[Dataset entries]
-- ==== Sys2Proof/Decode.lean ====
section
/-!
DEFINITION. The command a word of the opcode table spells: the table gives no row any bits, so no word spells a command. Beside
it the 128-bit words of the cores' own instructions (R79 to R81, R84 to R86), as the command each stands for.
-/
namespace Sys2Proof

/-- The command of a word, by the table's bits: the table gives none (log 1). -/
def decodeTableWord (_nbits _w : Nat) : Option Instr := none

/-- The fields of format S (R79). -/
def sFields (w : Nat) : SF where
  rd := BitVec.ofNat 4 (w / 2 ^ 8)
  rs1 := BitVec.ofNat 4 (w / 2 ^ 12)
  rs2 := BitVec.ofNat 4 (w / 2 ^ 16)
  imm := BitVec.ofNat 64 (w / 2 ^ 64)

/-- The fields of format M (R79). -/
def mFields (w : Nat) : MF where
  opS := BitVec.ofNat 6 (w / 2 ^ 8)
  opM := BitVec.ofNat 6 (w / 2 ^ 14)
  opX := BitVec.ofNat 6 (w / 2 ^ 20)
  rs := BitVec.ofNat 4 (w / 2 ^ 26)
  rt := BitVec.ofNat 4 (w / 2 ^ 30)
  imm := BitVec.ofNat 64 (w / 2 ^ 64)

/-- The fields of format T (R79, R81). -/
def tFields (w : Nat) : TF where
  od := BitVec.ofNat 6 (w / 2 ^ 8)
  oa := BitVec.ofNat 6 (w / 2 ^ 14)
  ob := BitVec.ofNat 6 (w / 2 ^ 20)
  oc := BitVec.ofNat 6 (w / 2 ^ 26)
  fmtD := BitVec.ofNat 4 (w / 2 ^ 32)
  fmtA := BitVec.ofNat 4 (w / 2 ^ 36)
  fmtB := BitVec.ofNat 4 (w / 2 ^ 40)
  rnd := BitVec.ofNat 2 (w / 2 ^ 44)
  sat := w / 2 ^ 46 % 2 == 1
  shape := BitVec.ofNat 3 (w / 2 ^ 47)
  sblk := BitVec.ofNat 2 (w / 2 ^ 50)
  sfmt := w / 2 ^ 52 % 2 == 1
  imm := BitVec.ofNat 64 (w / 2 ^ 64)

/-- The control instructions, from opcode 0x00 on (R84). -/
def controlOps : List (Sid → Stream → SF → Instr) :=
  [.nop, .sli, .sadd, .smul, .sand, .sor, .sxor, .sshl, .sshr, .srd, .sldp, .sstp, .br, .dldi, .dld, .dbase, .waitc, .fence,
   .yield, .halt, .endStream]

/-- The access-stream instructions of formats M and S, from opcode 0x40 on (R85). -/
def accessOps : List ((Sid → Stream → MF → Instr) ⊕ (Sid → Stream → SF → Instr)) :=
  [.inl .ld, .inl .st, .inl .gather, .inl .qpush, .inl .qpop, .inl .sta, .inr .atadd, .inr .sld, .inl .scmd, .inr .sfence, .inl .lxsub]

/-- The execute-stream instructions, from opcode 0x80 on (R86). -/
def executeOps : List (Sid → Stream → TF → Instr) :=
  [.mload, .mma, .vadd, .vsub, .vmul, .vfma, .vmax, .vmin, .vexp2, .vlog2, .vrcp, .vrsq, .vcvt, .vrmax, .vrsum, .vfill, .xcopy,
   .tmark]

/-- The instruction of a 128-bit word in a stream of a strand; none for a reserved opcode (R79, R82). -/
def decodeCore (i : Sid) (str : Stream) (w : Nat) : Option Instr :=
  let op := w % 256
  if op < 0x40 then (controlOps[op]?).map (fun c => c i str (sFields w))
  else if op < 0x80 then (accessOps[op - 0x40]?).map (fun c => match c with | .inl m => m i str (mFields w) | .inr c => c i str (sFields w))
  else (executeOps[op - 0x80]?).map (fun c => c i str (tFields w))

end Sys2Proof
end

Task> If a line in the records above has the word "sFields", copy it.

Final answer>
def sFields (w : Nat) : SF where
  if op < 0x40 then (controlOps[op]?).map (fun c => c i str (sFields w))
  else if op < 0x80 then (accessOps[op - 0x40]?).map (fun c => match c with | .inl m => m i str (mFields w) | .inr c => c i str (sFields w))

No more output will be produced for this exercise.